● Brief
An exact transcription of the lines below, from the first through the one containing "theorem test_decode_absorbp : decode", is the only output wanted.

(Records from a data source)
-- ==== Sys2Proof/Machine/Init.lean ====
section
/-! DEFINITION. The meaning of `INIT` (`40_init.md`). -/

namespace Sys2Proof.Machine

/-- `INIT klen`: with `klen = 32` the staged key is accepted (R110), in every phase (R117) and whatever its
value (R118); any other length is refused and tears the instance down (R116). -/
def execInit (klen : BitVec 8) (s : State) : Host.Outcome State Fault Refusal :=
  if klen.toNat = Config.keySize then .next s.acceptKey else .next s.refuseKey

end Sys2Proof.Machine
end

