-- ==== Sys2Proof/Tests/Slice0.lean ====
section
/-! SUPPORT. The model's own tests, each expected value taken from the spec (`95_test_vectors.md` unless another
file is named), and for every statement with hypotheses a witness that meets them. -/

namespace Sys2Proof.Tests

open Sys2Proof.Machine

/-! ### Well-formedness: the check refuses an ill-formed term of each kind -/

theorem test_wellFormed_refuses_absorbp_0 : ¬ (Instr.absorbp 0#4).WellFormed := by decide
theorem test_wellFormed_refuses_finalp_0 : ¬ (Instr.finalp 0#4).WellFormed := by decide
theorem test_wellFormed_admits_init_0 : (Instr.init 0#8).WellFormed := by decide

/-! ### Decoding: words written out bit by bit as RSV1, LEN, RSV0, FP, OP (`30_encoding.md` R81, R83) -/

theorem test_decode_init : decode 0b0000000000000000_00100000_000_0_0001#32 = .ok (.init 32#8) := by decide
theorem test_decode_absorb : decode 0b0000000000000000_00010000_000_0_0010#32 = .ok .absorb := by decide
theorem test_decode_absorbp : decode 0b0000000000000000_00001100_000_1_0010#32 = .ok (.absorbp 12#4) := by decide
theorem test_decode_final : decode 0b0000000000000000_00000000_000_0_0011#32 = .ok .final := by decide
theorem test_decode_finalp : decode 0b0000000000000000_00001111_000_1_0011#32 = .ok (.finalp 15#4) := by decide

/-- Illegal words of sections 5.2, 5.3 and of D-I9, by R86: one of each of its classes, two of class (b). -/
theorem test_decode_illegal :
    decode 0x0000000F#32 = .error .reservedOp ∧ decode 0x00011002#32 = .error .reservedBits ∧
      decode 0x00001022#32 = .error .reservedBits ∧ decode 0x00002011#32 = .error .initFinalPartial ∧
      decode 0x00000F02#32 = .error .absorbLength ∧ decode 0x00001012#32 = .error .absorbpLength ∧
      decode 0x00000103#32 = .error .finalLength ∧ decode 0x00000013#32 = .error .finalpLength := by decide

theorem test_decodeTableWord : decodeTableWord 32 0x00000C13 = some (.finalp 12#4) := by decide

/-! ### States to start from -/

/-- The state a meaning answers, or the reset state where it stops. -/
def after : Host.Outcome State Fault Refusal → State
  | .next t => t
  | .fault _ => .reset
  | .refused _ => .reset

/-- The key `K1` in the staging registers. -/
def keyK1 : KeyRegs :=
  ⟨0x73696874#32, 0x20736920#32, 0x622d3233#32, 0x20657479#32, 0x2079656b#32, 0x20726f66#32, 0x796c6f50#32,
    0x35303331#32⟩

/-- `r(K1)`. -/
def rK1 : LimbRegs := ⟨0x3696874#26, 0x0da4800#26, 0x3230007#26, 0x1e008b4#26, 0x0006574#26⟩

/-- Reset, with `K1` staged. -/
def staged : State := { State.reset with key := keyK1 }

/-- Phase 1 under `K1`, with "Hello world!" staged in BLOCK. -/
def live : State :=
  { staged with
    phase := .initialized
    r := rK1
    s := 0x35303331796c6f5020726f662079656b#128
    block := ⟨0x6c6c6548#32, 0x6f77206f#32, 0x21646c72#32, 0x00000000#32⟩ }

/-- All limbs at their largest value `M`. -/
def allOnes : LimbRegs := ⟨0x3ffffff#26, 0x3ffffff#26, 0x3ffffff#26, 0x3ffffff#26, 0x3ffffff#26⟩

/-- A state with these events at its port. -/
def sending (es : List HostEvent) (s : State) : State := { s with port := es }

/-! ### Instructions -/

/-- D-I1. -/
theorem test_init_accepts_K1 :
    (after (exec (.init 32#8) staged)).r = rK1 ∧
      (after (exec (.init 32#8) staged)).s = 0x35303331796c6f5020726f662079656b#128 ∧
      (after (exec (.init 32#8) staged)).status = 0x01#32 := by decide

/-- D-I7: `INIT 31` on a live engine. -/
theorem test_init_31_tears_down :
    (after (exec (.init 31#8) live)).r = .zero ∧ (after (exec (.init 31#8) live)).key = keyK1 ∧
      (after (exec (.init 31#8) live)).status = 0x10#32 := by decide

● Expected answer
-- ==== Sys2Proof/Machine/Init.lean ====
section
/-! DEFINITION. The meaning of `INIT` (`40_init.md`). -/

namespace Sys2Proof.Machine

/-- `INIT klen`: with `klen = 32` the staged key is accepted (R110), in every phase (R117) and whatever its
value (R118); any other length is refused and tears the instance down (R116). -/
def execInit (klen : BitVec 8) (s : State) : Host.Outcome State Fault Refusal :=
  if klen.toNat = Config.keySize then .next s.acceptKey else .next s.refuseKey

end Sys2Proof.Machine
end

-- ==== Sys2Proof/Tests/Slice0.lean ====
section
/-! SUPPORT. The model's own tests, each expected value taken from the spec (`95_test_vectors.md` unless another
file is named), and for every statement with hypotheses a witness that meets them. -/

namespace Sys2Proof.Tests

open Sys2Proof.Machine

/-! ### Well-formedness: the check refuses an ill-formed term of each kind -/

theorem test_wellFormed_refuses_absorbp_0 : ¬ (Instr.absorbp 0#4).WellFormed := by decide
theorem test_wellFormed_refuses_finalp_0 : ¬ (Instr.finalp 0#4).WellFormed := by decide
theorem test_wellFormed_admits_init_0 : (Instr.init 0#8).WellFormed := by decide

/-! ### Decoding: words written out bit by bit as RSV1, LEN, RSV0, FP, OP (`30_encoding.md` R81, R83) -/

theorem test_decode_init : decode 0b0000000000000000_00100000_000_0_0001#32 = .ok (.init 32#8) := by decide
theorem test_decode_absorb : decode 0b0000000000000000_00010000_000_0_0010#32 = .ok .absorb := by decide
theorem test_decode_absorbp : decode 0b0000000000000000_00001100_000_1_0010#32 = .ok (.absorbp 12#4) := by decide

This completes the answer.